After locating the line that contains "decide (x.teams ≤ ((distinct" in the data below, set down exactly that line and each one after it through the line that contains "some frames. -/", and nothing more.

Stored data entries
________________
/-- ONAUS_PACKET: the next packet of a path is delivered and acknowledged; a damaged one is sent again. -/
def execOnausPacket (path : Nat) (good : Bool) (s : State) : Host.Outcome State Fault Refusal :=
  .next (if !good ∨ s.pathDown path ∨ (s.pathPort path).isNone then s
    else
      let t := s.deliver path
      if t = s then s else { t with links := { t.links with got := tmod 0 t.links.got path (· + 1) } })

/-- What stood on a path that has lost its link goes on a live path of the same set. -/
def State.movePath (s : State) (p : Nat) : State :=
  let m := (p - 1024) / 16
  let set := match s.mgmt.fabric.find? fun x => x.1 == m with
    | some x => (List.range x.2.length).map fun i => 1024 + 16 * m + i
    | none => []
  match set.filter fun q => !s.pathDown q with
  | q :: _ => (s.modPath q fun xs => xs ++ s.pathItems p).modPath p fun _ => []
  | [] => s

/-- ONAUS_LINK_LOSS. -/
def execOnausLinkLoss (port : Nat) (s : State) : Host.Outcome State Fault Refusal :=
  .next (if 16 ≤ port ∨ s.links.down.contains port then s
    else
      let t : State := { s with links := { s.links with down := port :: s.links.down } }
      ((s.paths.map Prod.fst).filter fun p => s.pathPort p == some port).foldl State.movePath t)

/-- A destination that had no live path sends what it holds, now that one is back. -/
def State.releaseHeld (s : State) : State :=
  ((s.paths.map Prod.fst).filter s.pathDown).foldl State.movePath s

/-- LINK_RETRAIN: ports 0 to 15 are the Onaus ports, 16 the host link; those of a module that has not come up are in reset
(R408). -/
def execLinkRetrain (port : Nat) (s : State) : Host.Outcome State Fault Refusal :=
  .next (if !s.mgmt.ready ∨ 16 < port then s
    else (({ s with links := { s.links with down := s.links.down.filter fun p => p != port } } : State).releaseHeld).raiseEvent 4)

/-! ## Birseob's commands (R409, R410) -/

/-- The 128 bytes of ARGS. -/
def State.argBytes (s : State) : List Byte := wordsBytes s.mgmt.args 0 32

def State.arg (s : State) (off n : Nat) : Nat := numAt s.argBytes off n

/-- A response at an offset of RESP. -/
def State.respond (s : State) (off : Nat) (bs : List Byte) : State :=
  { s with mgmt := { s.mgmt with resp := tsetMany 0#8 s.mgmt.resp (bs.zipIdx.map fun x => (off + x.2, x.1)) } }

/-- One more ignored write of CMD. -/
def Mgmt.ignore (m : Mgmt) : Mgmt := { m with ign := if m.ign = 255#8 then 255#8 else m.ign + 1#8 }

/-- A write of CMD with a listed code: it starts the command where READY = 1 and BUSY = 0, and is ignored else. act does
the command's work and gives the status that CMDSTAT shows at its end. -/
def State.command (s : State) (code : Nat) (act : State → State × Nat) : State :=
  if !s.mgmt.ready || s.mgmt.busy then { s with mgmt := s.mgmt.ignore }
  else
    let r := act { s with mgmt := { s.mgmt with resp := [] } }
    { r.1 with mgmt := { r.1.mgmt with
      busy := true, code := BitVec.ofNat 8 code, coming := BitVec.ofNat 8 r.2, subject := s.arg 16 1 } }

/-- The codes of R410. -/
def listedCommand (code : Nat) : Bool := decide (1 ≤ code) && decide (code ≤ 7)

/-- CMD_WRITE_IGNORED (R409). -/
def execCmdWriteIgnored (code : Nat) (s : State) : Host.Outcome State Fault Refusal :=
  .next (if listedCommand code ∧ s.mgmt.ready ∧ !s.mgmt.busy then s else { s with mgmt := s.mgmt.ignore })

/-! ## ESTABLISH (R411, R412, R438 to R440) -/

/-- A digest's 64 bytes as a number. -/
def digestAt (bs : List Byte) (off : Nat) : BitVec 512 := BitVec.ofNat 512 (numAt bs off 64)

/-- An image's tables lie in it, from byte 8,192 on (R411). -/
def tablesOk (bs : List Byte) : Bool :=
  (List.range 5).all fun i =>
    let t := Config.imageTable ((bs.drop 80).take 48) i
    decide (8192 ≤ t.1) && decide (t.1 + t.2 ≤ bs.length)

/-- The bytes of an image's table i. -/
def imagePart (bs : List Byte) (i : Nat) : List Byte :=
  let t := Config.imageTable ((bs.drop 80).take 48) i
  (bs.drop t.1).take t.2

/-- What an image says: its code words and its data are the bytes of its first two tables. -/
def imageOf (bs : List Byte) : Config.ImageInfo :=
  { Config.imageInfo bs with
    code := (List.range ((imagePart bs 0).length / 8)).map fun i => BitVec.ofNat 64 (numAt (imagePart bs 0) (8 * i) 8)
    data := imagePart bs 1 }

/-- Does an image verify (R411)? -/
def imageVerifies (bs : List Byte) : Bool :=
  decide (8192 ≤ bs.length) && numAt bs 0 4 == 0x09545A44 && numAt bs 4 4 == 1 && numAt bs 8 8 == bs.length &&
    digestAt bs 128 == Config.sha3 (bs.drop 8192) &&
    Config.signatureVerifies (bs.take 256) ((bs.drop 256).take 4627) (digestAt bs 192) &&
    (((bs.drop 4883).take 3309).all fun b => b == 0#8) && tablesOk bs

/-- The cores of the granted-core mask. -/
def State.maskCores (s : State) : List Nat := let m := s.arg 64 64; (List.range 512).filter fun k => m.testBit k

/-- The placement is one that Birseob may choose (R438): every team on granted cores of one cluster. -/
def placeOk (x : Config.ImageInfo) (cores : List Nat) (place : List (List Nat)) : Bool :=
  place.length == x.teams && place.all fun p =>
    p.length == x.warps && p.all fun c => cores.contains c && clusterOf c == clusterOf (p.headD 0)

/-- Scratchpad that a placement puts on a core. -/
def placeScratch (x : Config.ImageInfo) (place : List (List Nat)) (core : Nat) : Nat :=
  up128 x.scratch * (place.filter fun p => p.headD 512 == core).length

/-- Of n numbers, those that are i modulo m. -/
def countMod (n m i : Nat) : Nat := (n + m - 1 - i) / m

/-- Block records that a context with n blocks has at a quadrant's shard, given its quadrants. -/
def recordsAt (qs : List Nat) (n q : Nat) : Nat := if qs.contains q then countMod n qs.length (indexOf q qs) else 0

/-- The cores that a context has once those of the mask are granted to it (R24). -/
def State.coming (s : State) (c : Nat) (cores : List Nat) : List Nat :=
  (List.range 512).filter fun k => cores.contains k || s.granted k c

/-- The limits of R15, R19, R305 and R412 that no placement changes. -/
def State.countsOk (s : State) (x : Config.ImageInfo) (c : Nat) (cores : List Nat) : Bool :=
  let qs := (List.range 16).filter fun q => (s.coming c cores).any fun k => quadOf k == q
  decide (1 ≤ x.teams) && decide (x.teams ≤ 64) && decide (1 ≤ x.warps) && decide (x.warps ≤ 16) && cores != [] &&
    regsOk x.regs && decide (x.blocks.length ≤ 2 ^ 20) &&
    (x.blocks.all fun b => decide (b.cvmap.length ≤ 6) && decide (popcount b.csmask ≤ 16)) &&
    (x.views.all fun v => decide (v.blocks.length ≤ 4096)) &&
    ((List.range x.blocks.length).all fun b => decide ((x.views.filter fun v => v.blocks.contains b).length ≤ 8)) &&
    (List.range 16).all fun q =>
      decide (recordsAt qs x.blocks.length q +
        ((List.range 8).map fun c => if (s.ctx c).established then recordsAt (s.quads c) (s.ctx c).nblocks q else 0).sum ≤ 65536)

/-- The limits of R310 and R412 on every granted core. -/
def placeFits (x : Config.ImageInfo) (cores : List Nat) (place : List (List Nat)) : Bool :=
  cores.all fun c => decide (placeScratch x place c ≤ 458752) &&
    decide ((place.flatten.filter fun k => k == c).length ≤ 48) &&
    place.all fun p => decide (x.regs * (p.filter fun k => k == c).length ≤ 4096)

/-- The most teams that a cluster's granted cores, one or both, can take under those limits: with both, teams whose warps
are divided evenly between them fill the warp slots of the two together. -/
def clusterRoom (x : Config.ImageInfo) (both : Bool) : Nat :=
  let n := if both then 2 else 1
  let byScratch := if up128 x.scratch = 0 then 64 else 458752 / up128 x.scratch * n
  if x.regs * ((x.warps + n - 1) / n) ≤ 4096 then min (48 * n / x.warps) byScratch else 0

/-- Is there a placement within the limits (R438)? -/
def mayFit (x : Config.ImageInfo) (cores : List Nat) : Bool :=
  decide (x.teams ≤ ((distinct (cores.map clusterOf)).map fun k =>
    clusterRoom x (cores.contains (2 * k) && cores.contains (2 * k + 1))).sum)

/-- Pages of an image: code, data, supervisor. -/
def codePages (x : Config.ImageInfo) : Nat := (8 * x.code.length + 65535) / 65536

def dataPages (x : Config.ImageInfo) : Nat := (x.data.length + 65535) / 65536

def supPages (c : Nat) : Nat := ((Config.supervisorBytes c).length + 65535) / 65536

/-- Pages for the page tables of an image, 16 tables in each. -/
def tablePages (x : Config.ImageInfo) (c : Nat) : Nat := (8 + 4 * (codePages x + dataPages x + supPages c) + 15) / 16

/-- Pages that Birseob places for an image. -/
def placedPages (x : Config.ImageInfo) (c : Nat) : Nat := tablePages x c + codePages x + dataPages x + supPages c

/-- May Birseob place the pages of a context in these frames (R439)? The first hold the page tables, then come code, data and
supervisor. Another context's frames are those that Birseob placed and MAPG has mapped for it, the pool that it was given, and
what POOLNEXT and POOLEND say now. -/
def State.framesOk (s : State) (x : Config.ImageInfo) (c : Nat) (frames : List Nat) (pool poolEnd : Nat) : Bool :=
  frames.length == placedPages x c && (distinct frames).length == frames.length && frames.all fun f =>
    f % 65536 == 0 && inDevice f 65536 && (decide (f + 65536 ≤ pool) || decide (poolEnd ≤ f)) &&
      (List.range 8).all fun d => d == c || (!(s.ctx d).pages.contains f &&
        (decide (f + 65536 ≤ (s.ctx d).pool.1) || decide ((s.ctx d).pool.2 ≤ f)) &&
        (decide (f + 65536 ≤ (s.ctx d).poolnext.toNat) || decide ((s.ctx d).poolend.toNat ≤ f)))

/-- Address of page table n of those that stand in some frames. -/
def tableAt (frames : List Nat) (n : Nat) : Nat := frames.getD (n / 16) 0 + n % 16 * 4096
________________
● Exercise response:
  decide (x.teams ≤ ((distinct (cores.map clusterOf)).map fun k =>
    clusterRoom x (cores.contains (2 * k) && cores.contains (2 * k + 1))).sum)

/-- Pages of an image: code, data, supervisor. -/
def codePages (x : Config.ImageInfo) : Nat := (8 * x.code.length + 65535) / 65536

def dataPages (x : Config.ImageInfo) : Nat := (x.data.length + 65535) / 65536

def supPages (c : Nat) : Nat := ((Config.supervisorBytes c).length + 65535) / 65536

/-- Pages for the page tables of an image, 16 tables in each. -/
def tablePages (x : Config.ImageInfo) (c : Nat) : Nat := (8 + 4 * (codePages x + dataPages x + supPages c) + 15) / 16

/-- Pages that Birseob places for an image. -/
def placedPages (x : Config.ImageInfo) (c : Nat) : Nat := tablePages x c + codePages x + dataPages x + supPages c

/-- May Birseob place the pages of a context in these frames (R439)? The first hold the page tables, then come code, data and
supervisor. Another context's frames are those that Birseob placed and MAPG has mapped for it, the pool that it was given, and
what POOLNEXT and POOLEND say now. -/
def State.framesOk (s : State) (x : Config.ImageInfo) (c : Nat) (frames : List Nat) (pool poolEnd : Nat) : Bool :=
  frames.length == placedPages x c && (distinct frames).length == frames.length && frames.all fun f =>
    f % 65536 == 0 && inDevice f 65536 && (decide (f + 65536 ≤ pool) || decide (poolEnd ≤ f)) &&
      (List.range 8).all fun d => d == c || (!(s.ctx d).pages.contains f &&
        (decide (f + 65536 ≤ (s.ctx d).pool.1) || decide ((s.ctx d).pool.2 ≤ f)) &&
        (decide (f + 65536 ≤ (s.ctx d).poolnext.toNat) || decide ((s.ctx d).poolend.toNat ≤ f)))

/-- Address of page table n of those that stand in some frames. -/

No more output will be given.